[Exercise input]:
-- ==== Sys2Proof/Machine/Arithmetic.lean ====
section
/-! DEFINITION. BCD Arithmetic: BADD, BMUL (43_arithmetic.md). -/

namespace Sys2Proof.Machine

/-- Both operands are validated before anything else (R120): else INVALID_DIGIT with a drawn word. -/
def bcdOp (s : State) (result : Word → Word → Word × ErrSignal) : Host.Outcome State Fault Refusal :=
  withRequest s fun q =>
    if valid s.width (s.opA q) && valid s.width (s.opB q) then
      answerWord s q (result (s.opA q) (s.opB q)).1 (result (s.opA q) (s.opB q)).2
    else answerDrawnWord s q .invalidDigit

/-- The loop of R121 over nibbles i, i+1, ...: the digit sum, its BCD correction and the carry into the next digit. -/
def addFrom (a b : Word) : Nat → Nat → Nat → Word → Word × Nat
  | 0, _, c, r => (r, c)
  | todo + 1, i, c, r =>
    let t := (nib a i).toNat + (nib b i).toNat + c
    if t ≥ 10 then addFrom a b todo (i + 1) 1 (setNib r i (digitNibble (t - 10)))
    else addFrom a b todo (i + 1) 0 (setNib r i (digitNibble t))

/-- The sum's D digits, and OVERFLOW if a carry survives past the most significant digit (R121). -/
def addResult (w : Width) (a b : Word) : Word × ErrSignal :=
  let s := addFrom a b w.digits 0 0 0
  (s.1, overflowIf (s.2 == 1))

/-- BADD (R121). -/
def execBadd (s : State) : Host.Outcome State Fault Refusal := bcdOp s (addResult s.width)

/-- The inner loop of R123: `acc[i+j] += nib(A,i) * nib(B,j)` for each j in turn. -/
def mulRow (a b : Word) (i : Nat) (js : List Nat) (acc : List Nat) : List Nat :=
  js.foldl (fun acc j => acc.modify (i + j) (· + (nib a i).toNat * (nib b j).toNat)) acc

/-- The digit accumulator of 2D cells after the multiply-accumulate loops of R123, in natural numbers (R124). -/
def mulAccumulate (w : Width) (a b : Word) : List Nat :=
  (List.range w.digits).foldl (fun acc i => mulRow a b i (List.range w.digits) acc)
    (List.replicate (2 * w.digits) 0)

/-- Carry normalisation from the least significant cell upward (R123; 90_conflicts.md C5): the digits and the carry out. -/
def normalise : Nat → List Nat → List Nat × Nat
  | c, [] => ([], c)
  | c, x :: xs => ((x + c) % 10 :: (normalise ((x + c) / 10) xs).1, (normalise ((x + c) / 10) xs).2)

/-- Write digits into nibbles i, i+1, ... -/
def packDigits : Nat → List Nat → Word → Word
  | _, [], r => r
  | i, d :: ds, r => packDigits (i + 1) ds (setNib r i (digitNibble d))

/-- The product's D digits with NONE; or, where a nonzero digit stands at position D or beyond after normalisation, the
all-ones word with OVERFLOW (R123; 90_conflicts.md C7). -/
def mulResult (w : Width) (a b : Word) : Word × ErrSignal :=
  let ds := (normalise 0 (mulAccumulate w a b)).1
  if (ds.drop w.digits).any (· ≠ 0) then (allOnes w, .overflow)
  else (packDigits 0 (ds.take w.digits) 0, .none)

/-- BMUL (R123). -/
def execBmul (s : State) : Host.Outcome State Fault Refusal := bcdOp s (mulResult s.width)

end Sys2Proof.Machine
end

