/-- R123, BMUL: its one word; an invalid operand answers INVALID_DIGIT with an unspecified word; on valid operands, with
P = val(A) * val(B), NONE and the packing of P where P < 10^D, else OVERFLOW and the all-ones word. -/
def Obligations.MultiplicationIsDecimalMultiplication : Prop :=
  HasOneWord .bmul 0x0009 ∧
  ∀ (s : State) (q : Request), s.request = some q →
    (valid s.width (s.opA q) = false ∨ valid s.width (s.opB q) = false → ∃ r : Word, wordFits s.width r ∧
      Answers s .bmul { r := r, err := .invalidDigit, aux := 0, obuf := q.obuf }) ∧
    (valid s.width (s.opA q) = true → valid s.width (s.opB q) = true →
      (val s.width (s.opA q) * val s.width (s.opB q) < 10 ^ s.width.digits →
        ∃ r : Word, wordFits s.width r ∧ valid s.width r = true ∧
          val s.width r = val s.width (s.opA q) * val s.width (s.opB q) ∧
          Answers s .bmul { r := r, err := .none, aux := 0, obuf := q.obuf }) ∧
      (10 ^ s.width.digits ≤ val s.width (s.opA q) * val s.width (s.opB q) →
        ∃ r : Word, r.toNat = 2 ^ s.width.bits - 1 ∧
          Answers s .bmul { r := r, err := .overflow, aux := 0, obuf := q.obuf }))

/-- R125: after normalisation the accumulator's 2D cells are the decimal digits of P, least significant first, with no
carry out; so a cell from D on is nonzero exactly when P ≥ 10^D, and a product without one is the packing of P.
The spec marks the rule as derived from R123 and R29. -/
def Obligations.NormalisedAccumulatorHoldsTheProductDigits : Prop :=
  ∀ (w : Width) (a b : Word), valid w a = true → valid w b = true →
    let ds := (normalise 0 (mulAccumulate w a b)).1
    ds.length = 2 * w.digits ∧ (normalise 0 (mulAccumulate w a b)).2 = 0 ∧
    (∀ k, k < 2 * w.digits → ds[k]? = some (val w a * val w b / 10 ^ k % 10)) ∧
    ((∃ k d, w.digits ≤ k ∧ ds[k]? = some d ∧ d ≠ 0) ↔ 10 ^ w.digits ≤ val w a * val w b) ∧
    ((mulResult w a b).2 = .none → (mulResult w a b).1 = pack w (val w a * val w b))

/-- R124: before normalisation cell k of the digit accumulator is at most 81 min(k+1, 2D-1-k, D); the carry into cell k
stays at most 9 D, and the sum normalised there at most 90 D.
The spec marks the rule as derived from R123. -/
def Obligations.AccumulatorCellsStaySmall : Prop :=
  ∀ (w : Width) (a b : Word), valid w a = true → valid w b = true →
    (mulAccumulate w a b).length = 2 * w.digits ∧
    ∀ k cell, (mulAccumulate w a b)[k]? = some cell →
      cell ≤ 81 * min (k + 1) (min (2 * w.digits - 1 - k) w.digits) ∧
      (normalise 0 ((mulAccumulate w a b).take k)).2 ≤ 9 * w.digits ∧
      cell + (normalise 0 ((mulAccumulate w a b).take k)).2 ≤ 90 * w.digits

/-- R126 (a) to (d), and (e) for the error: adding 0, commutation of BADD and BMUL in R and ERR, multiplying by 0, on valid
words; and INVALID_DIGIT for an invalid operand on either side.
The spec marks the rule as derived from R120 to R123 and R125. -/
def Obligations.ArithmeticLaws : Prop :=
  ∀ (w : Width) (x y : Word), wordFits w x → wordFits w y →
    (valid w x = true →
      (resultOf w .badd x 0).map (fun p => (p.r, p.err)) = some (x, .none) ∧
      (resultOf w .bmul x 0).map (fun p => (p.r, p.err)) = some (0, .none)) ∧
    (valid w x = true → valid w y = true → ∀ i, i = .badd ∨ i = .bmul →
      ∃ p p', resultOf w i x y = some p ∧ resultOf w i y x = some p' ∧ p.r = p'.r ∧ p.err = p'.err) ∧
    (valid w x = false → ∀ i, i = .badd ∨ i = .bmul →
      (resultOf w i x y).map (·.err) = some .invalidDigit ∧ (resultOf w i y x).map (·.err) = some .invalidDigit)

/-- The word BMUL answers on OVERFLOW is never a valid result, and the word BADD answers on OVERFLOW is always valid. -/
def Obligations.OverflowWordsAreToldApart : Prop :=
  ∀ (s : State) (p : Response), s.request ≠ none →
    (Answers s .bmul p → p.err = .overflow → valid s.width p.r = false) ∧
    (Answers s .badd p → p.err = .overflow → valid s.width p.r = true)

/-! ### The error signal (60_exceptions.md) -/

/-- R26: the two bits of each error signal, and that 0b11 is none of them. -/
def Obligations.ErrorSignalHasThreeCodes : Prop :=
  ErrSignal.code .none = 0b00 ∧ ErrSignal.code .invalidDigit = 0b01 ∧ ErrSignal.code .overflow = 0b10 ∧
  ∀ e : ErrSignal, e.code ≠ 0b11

[Work instructions]: Out of the entries above, write out only the lines between the line holding "answerWord s q" and the line holding "if t ≥ 10 then", inclusive, each exactly as given.

[Solution for this task]:
      answerWord s q (result (s.opA q) (s.opB q)).1 (result (s.opA q) (s.opB q)).2
    else answerDrawnWord s q .invalidDigit

/-- The loop of R121 over nibbles i, i+1, ...: the digit sum, its BCD correction and the carry into the next digit. -/
def addFrom (a b : Word) : Nat → Nat → Nat → Word → Word × Nat
  | 0, _, c, r => (r, c)
  | todo + 1, i, c, r =>
    let t := (nib a i).toNat + (nib b i).toNat + c
    if t ≥ 10 then addFrom a b todo (i + 1) 1 (setNib r i (digitNibble (t - 10)))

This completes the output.